DR Congo announced the arrest of military officers on Monday, after nearly 50 people were killed in a crackdown on an anti-UN protest in the east of the country.
Congolese soldiers last Wednesday stopped a religious sect from holding a demonstration against United Nations peacekeepers in the city of Goma.
An internal army document consulted by AFP, and verified by security officials, gave a death toll of 48 civilians killed -- in addition to a policemen slain by the protesters.
The Democratic Republic of Congo's government said the day after the incident that 43 people had been killed and 56 wounded.
Early on Monday, Congolese Interior Minister Peter Kazadi announced that a commander of a Republican Guard brigade as well as a regiment commander had been arrested.

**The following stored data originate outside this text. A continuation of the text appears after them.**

/-- A DOWNLINK entry (10 Table 10-5). -/
def dlEntry (sub mix item dlc cmd code detail keyGen : Nat) (body : List Byte) (no : Nat) (near : Bool) : Entry :=
  ctlEntry 0x04 (leB 1 sub ++ leB 3 mix ++ leB 8 item ++ leB 4 dlc ++ leB 1 cmd ++ leB 1 code ++ leB 2 detail
    ++ leB 2 keyGen) body (.dl no sub near) 0x12

/-! The way (10 R334). -/

/-- Where an item goes. -/
inductive DlWay where
  | direct (ch : Nat)
  | relayed (ch hops : Nat)
  | phase (ph : Nat)
  | host
  | none
  deriving DecidableEq, Repr

/-- The code of a way in SENT (10 Table 10-5). -/
def DlWay.code : DlWay → Nat
  | .direct _ => 0
  | .relayed _ _ => 1
  | .phase _ => 2
  | .host => 3
  | .none => 3

/-- The phase a title is joined on, 0 for PH_1. -/
def joinedOn (s : State) (title : Nat) : Option Nat :=
  (List.range 3).find? (fun k => (phaseAt s k).joined.any (fun x => x.1 == title))

/-- The local way of a meter: that of the first copy of its newest completed frame; one never heard is reached where it
is a neighbour or joined (10 R334). -/
def localWayOf (s : State) (mix : Nat) : DlWay :=
  match assocGet mix s.dl.newest with
  | some (.radio n, src) => if src / 4096 = 0 then .direct n else .relayed n (src / 256 % 16)
  | some (.plc n, _) => .phase (n - 1)
  | some _ => .none
  | Option.none =>
    match neighOf s (titleOf s mix) with
    | some n => .direct n.ch
    | Option.none => match joinedOn s (titleOf s mix) with
      | some k => .phase k
      | Option.none => .none

/-- The way of an item: WAY auto falls back to the host, local only does not (10 R334). -/
def wayFor (s : State) (way mix : Nat) : DlWay :=
  if way = 2 then .host
  else match localWayOf s mix with
    | .none => if way = 1 then .none else .host
    | w => w

/-! Sealing and sending (10 R332, R333). -/

/-- The largest fragment on a way (10 R333). -/
def fragSize : DlWay → Nat
  | .phase _ => 160
  | _ => 896

/-- Fragments of a sealed body. -/
def fragCount (w : DlWay) (n : Nat) : Nat := max 1 (ceilDiv n (fragSize w))

/-- The header of a downlink frame (10 Table 10-3). -/
def dlHead (urgent block : Bool) (frags : Nat) (target dlc cmd : Nat) : List Byte :=
  leB 1 0xE4 ++ leB 1 (0x40 + 32 * b2n urgent + 16 * b2n block + (frags - 1) % 16) ++ zeros 1 ++ leB 8 target ++ leB 4 dlc
    ++ leB 1 cmd

/-- Header bytes 0, 1 and 3 to 15: the associated data (10 R332). -/
def dlAad (h : List Byte) : List Byte := h.take 2 ++ h.drop 3

/-- The IV of a downlink frame: the title with byte 0 XORed with 0x80, then the counter big-endian (10 R332). -/
def dlIv (title dlc : Nat) : List Byte := leB 8 (Nat.xor title 0x80) ++ beB 4 dlc

/-- The sealed body and tag: AES-GCM under the meter's EK for its current KEY_GEN (10 R332). -/
def dlSeal (s : State) (m : Meter) (dlc : Nat) (aad plain : List Byte) : List Byte :=
  match meterKeys s m m.keyGen with
  | some k => gcmSeal k.1 (dlIv m.title dlc) aad plain 12
  | none => []

/-- The lane job that seals an item of `n` bytes: a GCM seal with EK at level 8 or 34 (10 R332, R340; 12 Table 12-2). -/
def sealJob (m : Meter) (no dlc n : Nat) (urgent : Bool) : LaneJob :=
  { poster := .downlink, mode := 7, keySrc := if m.key / 2 ^ 14 = 1 then 2 else 4, tagLen := 12, slot := m.key % 512,
    mix := m.mix, level := if urgent then 8 else 34, keyGen := m.keyGen, tag := no % 2 ^ 32, aadLen := 15, dataLen := n,
    iv := dlIv m.title dlc, src := 0, dst := 0 }

/-- The record of a meter that a lane can seal for: its slot may be used and its keys are obtained (04 R144 to R146; 10 R332).
An item whose frame cannot be sealed stays as it is (DESIGN CHOICE: assumption log 119). -/
def sealFor (s : State) (mix : Nat) : Option Meter :=
  (recordAt s mix).filter (fun m => (jobKeyBad s (sealJob m 0 0 0 false)).isNone && (meterKeys s m m.keyGen).isSome)

/-- Fragment `k` behind its header (10 R333). -/
def fragment10 (w : DlWay) (h sealed_ : List Byte) (k : Nat) : List Byte :=
  h.take 2 ++ leB 1 k ++ h.drop 3 ++ sliceB sealed_ (k * fragSize w) (fragSize w)

/-- The plaintext of an item: its body, and the campaign key in CAMPAIGN_START (10 Table 10-10). -/
def plainOf (s : State) (i : DlItem) : List Byte :=
  match i.owner with
  | .campaign no =>
    if i.cmd = 0xF1 then
      i.body ++ ((s.dl.camps.find? (fun c => c.no == no)).bind (fun c => assocGet c.keySlot s.keys.slots)
        |>.map (fun k => padTo 16 k.key)).getD (zeros 16)
    else i.body
  | _ => i.body

/-- The next downlink counter of a meter (10 R331). -/
def nextDlc (s : State) (mix : Nat) : Nat := (assocGet mix s.dl.dlc).getD 1

/-- An item sealed for a way under a counter: its SENT entry, and the item as it then stands (10 R331, R332, R339). -/
def sealItem (s : State) (m : Meter) (i : DlItem) (dlc : Nat) (near : Bool) : Entry × DlItem :=
  let w := wayFor s i.way i.mix
  let plain := plainOf s i
  let h := dlHead i.urgent false (if w = .host then 1 else fragCount w (plain.length + 12)) m.title dlc i.cmd
  let body := dlSeal s m dlc (dlAad h) plain
  (dlEntry 2 i.mix i.id dlc i.cmd w.code 0 m.keyGen (h ++ body) i.no near,
    { i with dlc := dlc, keyGen := m.keyGen, wayCode := w.code, head := h, sealed_ := body, posted := 2 })

/-- The seal takes a lane, an urgent one by pre-emption if need be (10 R332, R340; 12 R412). The sealed frame stands at once,
the lane's time runs beside it (DESIGN CHOICE: assumption log 119). -/
def takeLane (m : Meter) (i : DlItem) (s : State) : State :=
  postJob (sealJob m i.no i.dlc (plainOf s i).length i.urgent) s

/-- A counter taken. -/
def takeDlc (mix : Nat) (s : State) : State :=
  { s with dl := { s.dl with dlc := assocSet mix (nextDlc s mix + 1) s.dl.dlc } }

/-- A queued transmission carries a fragment of an item. -/
def carries (no : Nat) : Cargo → Bool
  | .item n _ => n == no
  | _ => false

/-- What is queued of an item is taken back. -/
def unqueueItem (no : Nat) (s : State) : State :=
  { s with radio := { s.radio with txq := s.radio.txq.filter (fun x => !carries no x.cargo) },
           plc := { s.plc with phases := s.plc.phases.map (fun p =>
             { p with txq := p.txq.filter (fun x => !carries no x.cargo) }) } }

/-- One fragment queued on a way (10 R334; 08 Table 08-2; 09 R306). -/
def queueFrag (i : DlItem) (w : DlWay) (k : Nat) (s : State) : State :=
  let p := fragment10 w i.head i.sealed_ k
  let title := titleOf s i.mix
  let cls := if i.urgent then 5 else 6
  match w with
  | .direct ch =>
    let n := neighOn s ch title
    let asleep := (n.map sleepy).getD false
    queueRadio { ch := ch, cls := if asleep then 4 else cls, ext := some title, dest := (n.map Neigh.short).getD 0xFFFE,
                 payload := p, indirect := asleep, cargo := .item i.no k } s
  | .relayed ch hops =>
    queueRadio { ch := ch, cls := cls, ext := some title, dest := 0xFFFF, payload := p, ackReq := false,
                 flood := some (1, min 15 (hops + 1)), cargo := .item i.no k } s
  | .phase ph =>
    queuePlc ph { place := if i.urgent then 2 else 4, type := 0, dest := 0xFFFF, routing := 1, ackReq := true,
                  title := some title, inner := p, cargo := .item i.no k } s
  | _ => s

/-- A sealed frame put on its way, unless it is queued already (10 R333 to R335). -/
def transmitItem (i : DlItem) (s : State) : State :=
  let w := wayFor s i.way i.mix
  let queued := s.radio.txq.any (fun x => carries i.no x.cargo)
    || s.plc.phases.any (fun p => p.txq.any (fun x => carries i.no x.cargo))
  if queued then s else (List.range (fragCount w i.sealed_.length)).foldl (fun t k => queueFrag i w k t) s

/-! Dispatch (10 R330, R331, R340). -/

/-- The next item of a meter and class: QUEUED, in order, while none of them is SENT (10 R330). -/
def nextItem (s : State) (mix : Nat) (urgent : Bool) : Option DlItem :=
  let l := s.dl.items.filter (fun i => i.mix == mix && i.urgent == urgent)
  if l.any (fun i => i.st == 2 || i.posted == 2) then none else l.find? (fun i => i.st == 1 && i.posted == 0)

/-- DL_DISPATCH, once the thread of its class has been serviced (01 R35; 10 R330, R331, R340). -/
def execDlDispatch (mix : Nat) (urgent : Bool) (s : State) : Host.Outcome State Fault Refusal :=
  let t := if urgent then Task.dlUrgent else .dlQueued
  .next (match nextItem s mix urgent, sealFor s mix with
    | some i, some m =>
      if (meterAt s mix).isNone ∨ granted s t = false then s
      else
        let (e, j) := sealItem s m i (nextDlc s mix) false
        postEntry e (modItem i.no (fun _ => j) (takeLane m j (takeDlc mix (spend t s))))
    | _, _ => s)

/-- An item put into the store with the next number. -/
def addItem (i : DlItem) (s : State) : State :=
  { s with dl := { s.dl with items := s.dl.items ++ [{ i with no := s.dl.nextItem }], nextItem := s.dl.nextItem + 1 } }

/-- The QUEUED entry of the next item. -/
def queuedEntry (i : DlItem) (no : Nat) (body : List Byte) : Entry := dlEntry 1 i.mix 0 0 i.cmd 0 0 0 body no false

/-- An item created by the device: its QUEUED entry is posted (10 R328, R346, R349). -/
def createItem (i : DlItem) (s : State) : State := postEntry (queuedEntry i s.dl.nextItem i.body) (addItem i s)

/-- An item of a campaign: WAY local only, EXPIRY at its DEADLINE (10 R349). -/
def campItem (s : State) (c : Camp) (mix cmd : Nat) (body : List Byte) : DlItem :=
  { no := 0, mix := mix, cmd := cmd, way := 1, expiry := c.deadline, max := rd s P60.DL_ATTEMPTS,
    body := leB 4 c.no ++ body, owner := .campaign c.no }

A trial will be organised soon "to establish who was responsible", he told reporters in Goma.
Kazadi travelled to the eastern city in the aftermath of the crackdown to investigate the incident, alongside the Congolese defence minister Jean-Pierre Bemba.
"We interviewed all the military security officials in the city," Kazadi said. "Some military officials were immediately referred to the military prosecutor's office."
"We are asking the population to remain calm, to trust the government and our justice system, which will soon reach a verdict," the interior minister added.
The DRC's communications ministry said on Monday that the arrested officers were Colonel Mike Mikombe and Lieutenant-Colonel Donatien Bawili, both of the elite Republican Guard.
Pro-democracy group LUCHA welcomed the arrests but also called for the detention of Goma's mayor, the military governor of North Kivu province -- of which Goma is the capital -- and rank-and-file soldiers implicated in the incident.
Militias have wreaked havoc in eastern DRC for three decades, a legacy of regional wars that flared in the 1990s and 2000s.
The UN peacekeeping mission in the region is one of the largest and costliest in the world, with an annual budget of about $1 billion (915,000,000 euros).
But the UN comes in for sharp criticism in the central African nation, where many people perceive the peacekeepers as failing to prevent conflict.
Last year, dozens of people were killed in anti-UN protests across eastern DRC.